* _Input records_:
-- ==== Sys2Proof/Machine/Fans.lean ====
section
/-! DEFINITION. The state changes of a fan channel (chapter 3), its speed supervision figures (chapter 4), its credits
(chapter 5), and the feed arbiter that serves the requests (chapter 5). -/

namespace Sys2Proof.Machine

/-! ### Figures -/

/-- Expected rpm (R72). -/
def expectedRpm (cfg : FanSettings) (reference : Nat) : Nat := cfg.ratedRpm * reference / 10000

/-- The pass mark (R72). -/
def passMark (cfg : FanSettings) (reference : Nat) : Nat := expectedRpm cfg reference * (100 - cfg.tolerance) / 100

/-- The fan is up to speed: its measured rpm is at least the pass mark (R72). -/
def upToSpeed (s : State) (f : Fin 4) : Bool := passMark (s.fanCfg f) (s.fan f).reference ≤ (s.fan f).tach.rpm

/-- The coast conditions (R54), on times in ms. -/
def coastMet (cfg : FanSettings) (x : Fan) : Bool :=
  cfg.minDwell * 1000 ≤ x.offTime &&
    ((cfg.pulsesPerRev != 0 && 5000 ≤ x.standstill) || cfg.coastLimit * 1000 ≤ x.offTime)

/-- The AUTO target before boost and cap (R43): the default direction, and the table speed of the demand stage or, for
the pressurisation fan, the standby speed. -/
def tableSpeed (cfg : FanSettings) : Nat → Nat
  | 0 => cfg.speed0
  | 1 => cfg.speed1
  | 2 => cfg.speed2
  | _ => cfg.speed3

def autoTarget (s : State) (f : Fin 4) : Target :=
  { dir := (s.fanCfg f).defaultDir
    speed := if s.ctl.pressFan = some f then (s.fanCfg f).standby else tableSpeed (s.fanCfg f) s.demand.stage }

/-! ### Reports of a fan event -/

def tripReportCause : TripCause → FanCause
  | .noTrip => .target
  | .driveFault => .driveFault
  | .stall => .stall
  | .startTimeout => .startTimeout

def reportFan (f : Fin 4) (cause : FanCause) (s : State) : State :=
  report (fanUnit f) (.fanState (s.fan f).state cause) s

/-- One report for an event that changed the fan's state, for the state it ends in (R60); an event that ends in a trip
carries the trip's cause. -/
def reportFanChange (before : FanState) (f : Fin 4) (cause : FanCause) (s : State) : State :=
  if (s.fan f).state = before then s
  else if (s.fan f).state = .tripped then reportFan f (tripReportCause (s.fan f).lastTrip) s
  else reportFan f cause s

/-! ### State changes -/

/-- Give up a grant and any place on a list, with the flags CREDIT_WAIT and SUSPENDED. -/
def leaveArbiter (f : Fin 4) (s : State) : State :=
  (s.withArbiter { s.arbiter with
      holders := s.arbiter.holders.filter (· != f)
      waiting := s.arbiter.waiting.set f false
      suspended := s.arbiter.suspended.filter (· != f) }).withFan f
    { s.fan f with creditWait := false, suspended := false }

/-- Outputs off and reference 0 in state `st`; off time and standstill time start from 0 where an output was on. -/
def Fan.outputsOff (x : Fan) (st : FanState) : Fan :=
  { x with
    state := st
    reference := 0
    offTime := if drives x.state then 0 else x.offTime
    standstill := if drives x.state then 0 else x.standstill
    startTimer := none
    verifyTimer := none }

/-- Reference 0, output off, COASTING (R53, R56, R148). -/
def enterCoasting (f : Fin 4) (s : State) : State :=
  let s := leaveArbiter f s
  s.withFan f ((s.fan f).outputsOff .coasting)

/-- STOPPING with the reference where it stood, or COASTING at once from a reference of 0 (R50, R53). -/
def enterStopping (f : Fin 4) (s : State) : State :=
  let s := leaveArbiter f s
  let x := s.fan f
  if x.reference = 0 then s.withFan f (x.outputsOff .coasting)
  else s.withFan f { x with state := .stopping, startTimer := none, verifyTimer := none }

/-- A trip, without its report (R57). -/
def trip (f : Fin 4) (cause : TripCause) (s : State) : State :=
  let s := leaveArbiter f s
  let x := (s.fan f).outputsOff .tripped
  s.withFan f { x with tripCount := min 255 (x.tripCount + 1), lastTrip := cause }

/-- AWAIT_GRANT in the target's direction, on the waiting list or under CREDIT_WAIT (R48, R80); a fan whose FAULT
input is asserted trips at the entry (R42, R57). -/
def enterAwait (f : Fin 4) (s : State) : State :=
  let x := s.fan f
  let s := s.withFan f { x with state := .awaitGrant, latched := x.target.dir }
  if x.faultInput then trip f .driveFault s
  else if s.incident || x.credits != 0 then
    s.withArbiter { s.arbiter with waiting := s.arbiter.waiting.set f true }
  else s.withFan f { s.fan f with creditWait := true }

/-- The present target re-applied to a fan in OFF (R48). -/
def reapply (f : Fin 4) (s : State) : State :=
  if (s.fan f).state = .off ∧ (s.fan f).target.speed ≠ 0 ∧ startsPermitted s f = true then enterAwait f s else s

/-- OFF, and the target re-applied (R48, R54, R58, R59). -/
def enterOff (f : Fin 4) (s : State) : State := reapply f (s.withFan f ((s.fan f).outputsOff .off))

/-- RUNNING from STARTING: the grant released, the start-phase timer stopped, the verify timer 0 (R73, R74). -/
def enterRunning (f : Fin 4) (noted : Bool) (s : State) : State :=
  let s := leaveArbiter f s
  s.withFan f { s.fan f with state := .running, startTimer := none, verifyTimer := some 0, stallNoted := noted }

/-! ### Credits (R88, R89) -/

/-- A start draws a credit, if there is one; the timer starts when the count falls below the maximum (R88, R89). -/
def Fan.drawCredit (cfg : FanSettings) (x : Fan) : Fan :=
  let n := x.credits - 1
  { x with
    credits := n
    creditTimer := if n < cfg.maxCredits ∧ x.creditTimer = none ∧ x.credits ≠ 0 then some 0 else x.creditTimer }

/-- One regeneration: the count rises by one, and the timer restarts from 0 or stops (R89). -/
def Fan.regenerate (cfg : FanSettings) (x : Fan) : Fan :=
  { x with
    credits := min cfg.maxCredits (x.credits + 1)
    creditTimer := if x.credits + 1 < cfg.maxCredits then some 0 else none }

/-! ### The start phase (R73) -/

/-- The start phase of a fan that holds a grant ends now (R73, R77). -/
def startPhaseOver (s : State) (f : Fin 4) : Bool :=
  (s.fan f).state == .starting && s.arbiter.holders.contains f &&
    (s.fan f).reference == (s.fan f).target.speed * 10 && (!hasTach s f || upToSpeed s f)

/-- The start-phase test: where it passes the fan enters RUNNING with START_DONE (R73). The caller has the arbiter serve the
requests that wait. -/
def startPhaseTest (f : Fin 4) (s : State) : State :=
  if startPhaseOver s f then reportFan f .startDone (enterRunning f false s) else s

/-! ### Grants (sections 5.1 to 5.4) -/

/-- A slot is free (R79). -/
def slotFree (s : State) : Bool := s.arbiter.holders.length < s.ctl.slotCount

/-- The urgent request: the pressurisation fan, on one of the lists, while the urgency condition holds (R83). -/
def urgentRequest (s : State) : Option (Fin 4) :=
  if s.arbiter.urgency then
    s.ctl.pressFan.filter fun f => s.arbiter.waiting[f] || s.arbiter.suspended.contains f
  else none

/-- The fans in the order that begins after `f` and runs on cyclically (R82). -/
def fansAfter (f : Fin 4) : List (Fin 4) := [f + 1, f + 2, f + 3, f]

/-- The priority order of the present mode (R82). -/
def priorityOrder (s : State) : List (Fin 4) :=
  match s.ctl.priority, s.arbiter.rotation with
  | .fixed, _ => allFans
  | .rotating, none => allFans
  | .rotating, some f => fansAfter f

/-- The request that a free slot goes to (R81). -/
def nextRequest (s : State) : Option (Fin 4) :=
  match urgentRequest s with
  | some f => some f
  | none =>
    match s.arbiter.suspended with
    | f :: _ => some f
    | [] => (priorityOrder s).find? fun f => s.arbiter.waiting[f]

/-- A holder: the newest grant, and the rotation pointer set (R81). -/
def Arbiter.granted (a : Arbiter) (f : Fin 4) : Arbiter :=
  { a with
    holders := a.holders ++ [f]
    waiting := a.waiting.set f false
    suspended := a.suspended.filter (· != f)
    rotation := some f }

/-- A grant to a fan in AWAIT_GRANT: STARTING, its output on, the reference and the start-phase timer from 0, a credit
drawn (R48, R81, R88). -/
def firstGrant (f : Fin 4) (s : State) : State :=
  let x := (s.fan f).drawCredit (s.fanCfg f)
  reportFan f .grant ((s.withArbiter (s.arbiter.granted f)).withFan f
    { x with state := .starting, reference := 0, startTimer := some 0, limitUntested := false, offTime := 0, standstill := 0 })

/-- A re-grant to a suspended fan, and its start-phase test; its start limit waits for the next moment at which it is tested
(R74, R85). -/
def reGrant (f : Fin 4) (s : State) : State :=
  startPhaseTest f (reportFan f .grant ((s.withArbiter (s.arbiter.granted f)).withFan f
    { s.fan f with suspended := false, limitUntested := true }))

/-- Give the grant to the chosen fan. -/
def grant (f : Fin 4) (s : State) : State :=
  if s.arbiter.suspended.contains f then reGrant f s else firstGrant f s

/-- Suspend a holder: it joins the end of the suspended list and keeps STARTING and its output (R84). -/
def suspend (f : Fin 4) (s : State) : State :=
  reportFan f .suspended ((s.withArbiter { s.arbiter with
      holders := s.arbiter.holders.filter (· != f)
      suspended := s.arbiter.suspended ++ [f] }).withFan f { s.fan f with suspended := true })

/-- One choice of the arbiter: the urgent request takes a free slot or preempts the most recent holder (R84); else a
free slot goes to the next request (R81). `none` when there is nothing to give. -/
def serveOnce (s : State) : Option State :=
  match urgentRequest s with
  | some f =>
    if slotFree s then some (grant f s)
    else s.arbiter.holders.getLast?.map fun h => grant f (suspend h s)
  | none => if slotFree s then (nextRequest s).map fun f => grant f s else none

/-- Grants one at a time, while there is one to give (R81), whatever credits the chosen fan holds (log entry 44); every choice
but a preemption takes one of at most four requests off the lists, so eight are enough. -/
def serveFor : Nat → State → State
  | 0, s => s
  | n + 1, s =>
    match serveOnce s with
    | some s' => serveFor n s'
    | none => s

def serve (s : State) : State := serveFor 8 s

/-! ### A new target (section 3.3) -/

/-- What a target change does in the fan's state (R48 to R51, R53, R55, R56), before any report. -/
def takeTarget (f : Fin 4) (t : Target) (s : State) : State :=
  let x := s.fan f
  let s' := s.withFan f { x with target := t }
  match x.state with
  | .off => reapply f s'
  | .awaitGrant =>
    if t.speed = 0 then
      let s' := leaveArbiter f s'
      s'.withFan f ((s'.fan f).outputsOff .off)
    else s'.withFan f { s'.fan f with latched := t.dir }
  | .starting | .running =>
    if t.speed = 0 then enterStopping f s'
    else if t.dir = x.latched then s'
    else if s.incident then enterCoasting f s'
    else enterStopping f s'
  | .stopping =>
    if t.speed ≠ 0 ∧ t.dir = x.latched then
      s'.withFan f { s'.fan f with state := .running, verifyTimer := some 0, stallNoted := false }
    else s'
  | .coasting | .tripped | .lockedOut | .inactive => s'

/-- A target change as one event: the state rules, the report, the start-phase test of a fan in STARTING, and the
requests that then wait (R47, R60, R73, R81). -/
def targetChange (f : Fin 4) (t : Target) (s : State) : State :=
  serve (startPhaseTest f (reportFanChange (s.fan f).state f .target (takeTarget f t s)))

/-! ### Composition of the target (R46, R126) -/

/-- At least one door is in OPENING or OPEN. -/
def someDoorOpen (s : State) : Bool := allDoors.any fun d => (s.door d).state == .opening || (s.door d).state == .isOpen

/-- At least one door is in RELIEVING. -/
def someDoorRelieving (s : State) : Bool := allDoors.any fun d => (s.door d).state == .relieving

/-- The target of a fan: its mode target, for the pressurisation fan raised to the boost speed while a door is OPENING
or OPEN and then lowered to the relief speed while a door is RELIEVING (R126). -/
def composedTarget (s : State) (f : Fin 4) : Target :=
  let m := (s.fan f).modeTarget
  if s.ctl.pressFan = some f then
    let boosted := if someDoorOpen s then max m.speed (s.fanCfg f).boost else m.speed
    { m with speed := if someDoorRelieving s then min boosted (s.fanCfg f).relief else boosted }
  else m

/-- Recompose the target; one different from the target held is a target change (R47). -/
def recompose (f : Fin 4) (s : State) : State :=
  if composedTarget s f = (s.fan f).target then s else targetChange f (composedTarget s f) s

/-- A new mode target, and the target recomposed from it. -/
def setModeTarget (f : Fin 4) (t : Target) (s : State) : State := recompose f (s.withFan f { s.fan f with modeTarget := t })

/-- In AUTO, the AUTO target as it now is (R43); in the other modes nothing. -/
def refreshAuto (f : Fin 4) (s : State) : State :=
  if s.modes.mode = .auto then setModeTarget f (autoTarget s f) s else s

/-- The relief cap bears on the reference at once (R127). -/
def clampReference (f : Fin 4) (s : State) : State :=
  s.withFan f { s.fan f with reference := min (s.fan f).reference ((s.fanCfg f).relief * 10) }

/-! ### Urgency (R83) -/

/-- A door with an active escape request in UNLOCKING, RELIEVING, OPENING or OPEN. -/
def doorUrgent (x : Door) : Bool :=
  x.escape.active &&
    (x.state == .unlocking || x.state == .relieving || x.state == .opening || x.state == .isOpen)

/-- The urgency condition holds and a fan is named as the pressurisation fan. -/
def urgencyHolds (s : State) : Bool := s.ctl.pressFan.isSome && allDoors.any fun d => doorUrgent (s.door d)

/-- Urgency evaluated anew (R83). -/
def evaluateUrgency (s : State) : State := s.withArbiter { s.arbiter with urgency := urgencyHolds s }

/-- Urgency evaluated anew, and the requests that wait served (R81, R83). -/
def reviewUrgency (s : State) : State := serve (evaluateUrgency s)

/-- The pressurisation fan at a change of a door's state: the cap clamps its reference when a door enters RELIEVING while
neither was relieving (R127), then its target is recomposed (R126). -/
def fanTakesDoorChange (wasRelieving : Bool) (s : State) : State :=
  match s.ctl.pressFan with
  | some f => recompose f (if !wasRelieving && someDoorRelieving s then clampReference f s else s)
  | none => s

/-- A change of a door's state and set, handed to the feed arbiter and to the pressurisation fan (R83, R114): urgency is that
of the doors as they now are before any request is served (log entry 30). -/
def handDoorChange (wasRelieving : Bool) (s : State) : State := serve (fanTakesDoorChange wasRelieving (evaluateUrgency s))

end Sys2Proof.Machine
end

* _Exercise requirements_: Please return every line of the material above that includes "standby".

* _Response box_:
the pressurisation fan, the standby speed. -/
    speed := if s.ctl.pressFan = some f then (s.fanCfg f).standby else tableSpeed (s.fanCfg f) s.demand.stage }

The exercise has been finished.